* **Input records**:
-- ==== Sys2Proof/Laws/PerInstr.lean ====
section
/-! SUPPORT. Statements about every instruction, one lemma per constructor.

`EncodeLength`: an encoded command has as many items as the length table gives its opcode (30_encoding.md R84). -/

namespace Sys2Proof.Laws.EncodeLength

open Sys2Proof

/-- The opcode of the header an encoding begins with. -/
def opcodeOf (xs : List Item) : Nat :=
  match xs with
  | .word h :: _ => opcode h
  | _ => 0

/-- The encoding of a well-formed command is as long as `commandLength` says of its own opcode. -/
def Statement (i : Instr) : Prop := WellFormed i = true → (encode i).length = commandLength (opcodeOf (encode i))

theorem of_header {opc f : Nat} {r : List Item} (h1 : opc < 256) (h2 : f < 2 ^ 24)
    (h3 : r.length + 1 = commandLength opc) :
    (header opc f :: r).length = commandLength (opcodeOf (header opc f :: r)) := by
  simpa only [header, opcodeOf, opcode_headerWord h1 h2, List.length_cons] using h3

theorem of_selected {opc i code low : Nat} {v : Scalar} (h1 : opc < 256) (h2 : i ≤ 255) (h3 : code ≤ 255) (h4 : low ≤ 255)
    (h5 : commandLength opc = 2) :
    (selected opc i code low v).length = commandLength (opcodeOf (selected opc i code low v)) :=
  of_header h1 (by omega) (by simp [h5])

theorem le_of_fitsByte {i : Nat} (h : fitsByte i = true) : i ≤ 255 := by simpa [fitsByte] using h

theorem nop : Statement .nop := fun _ => of_header (by omega) (by omega) rfl

theorem noteon (note : Nat) (vel : Scalar) : Statement (.noteon note vel) := fun h =>
  of_header (by omega) (by simp [WellFormed] at h; omega) rfl

theorem noteoff : Statement .noteoff := fun _ => of_header (by omega) (by omega) rfl

theorem render (n : Nat) : Statement (.render n) := fun h =>
  of_header (by omega) (by simp [WellFormed] at h; omega) rfl

theorem setalg (id : Int) : Statement (.setalg id) := fun _ =>
  of_header (by omega) ((unsext16_lt id).trans (by omega)) rfl

theorem morph (id : Int) (amount : Scalar) : Statement (.morph id amount) := fun _ =>
  of_header (by omega) ((unsext16_lt id).trans (by omega)) rfl

theorem lockAlg (v : Scalar) : Statement (.lockAlg v) := fun _ =>
  of_selected (by omega) (by omega) (by omega) (by omega) rfl

theorem lockDepth (v : Scalar) : Statement (.lockDepth v) := fun _ =>
  of_selected (by omega) (by omega) (by omega) (by omega) rfl

theorem lockFb (v : Scalar) : Statement (.lockFb v) := fun _ =>
  of_selected (by omega) (by omega) (by omega) (by omega) rfl

theorem lockRatio (i : Nat) (v : Scalar) : Statement (.lockRatio i v) := fun h =>
  of_selected (by omega) (le_of_fitsByte h) (by omega) (by omega) rfl

theorem lockLvl (i : Nat) (v : Scalar) : Statement (.lockLvl i v) := fun h =>
  of_selected (by omega) (le_of_fitsByte h) (by omega) (by omega) rfl

theorem setopRatio (i : Nat) (v : Scalar) : Statement (.setopRatio i v) := fun h =>
  of_selected (by omega) (le_of_fitsByte h) (by omega) (by omega) rfl

theorem setopLvl (i : Nat) (v : Scalar) : Statement (.setopLvl i v) := fun h =>
  of_selected (by omega) (le_of_fitsByte h) (by omega) (by omega) rfl

theorem setopWave (i wc : Nat) : Statement (.setopWave i wc) := fun h => by
  simp only [WellFormed, Bool.and_eq_true] at h
  exact of_selected (by omega) (le_of_fitsByte h.1) (by omega) (le_of_fitsByte h.2) rfl

theorem setopLforate (i : Nat) (v : Scalar) : Statement (.setopLforate i v) := fun h =>
  of_selected (by omega) (le_of_fitsByte h) (by omega) (by omega) rfl

theorem setopLfoamt (i : Nat) (v : Scalar) : Statement (.setopLfoamt i v) := fun h =>
  of_selected (by omega) (le_of_fitsByte h) (by omega) (by omega) rfl

theorem setopVsens (i : Nat) (v : Scalar) : Statement (.setopVsens i v) := fun h =>
  of_selected (by omega) (le_of_fitsByte h) (by omega) (by omega) rfl

theorem setopAtk (i : Nat) (v : Scalar) : Statement (.setopAtk i v) := fun h =>
  of_selected (by omega) (le_of_fitsByte h) (by omega) (by omega) rfl

theorem setopDec (i : Nat) (v : Scalar) : Statement (.setopDec i v) := fun h =>
  of_selected (by omega) (le_of_fitsByte h) (by omega) (by omega) rfl

theorem setopSus (i : Nat) (v : Scalar) : Statement (.setopSus i v) := fun h =>
  of_selected (by omega) (le_of_fitsByte h) (by omega) (by omega) rfl

theorem setopRel (i : Nat) (v : Scalar) : Statement (.setopRel i v) := fun h =>
  of_selected (by omega) (le_of_fitsByte h) (by omega) (by omega) rfl

theorem loadp (p : Preset Scalar) : Statement (.loadp p) := fun _ => of_header (by omega) (by omega) rfl

theorem capp : Statement .capp := fun _ => of_header (by omega) (by omega) rfl

end Sys2Proof.Laws.EncodeLength
end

* **Problem requirements**:
Looking through the data above, copy out each line in which the string "simpa" occurs.

* **Task solution**:
  simpa only [header, opcodeOf, opcode_headerWord h1 h2, List.length_cons] using h3
theorem le_of_fitsByte {i : Nat} (h : fitsByte i = true) : i ≤ 255 := by simpa [fitsByte] using h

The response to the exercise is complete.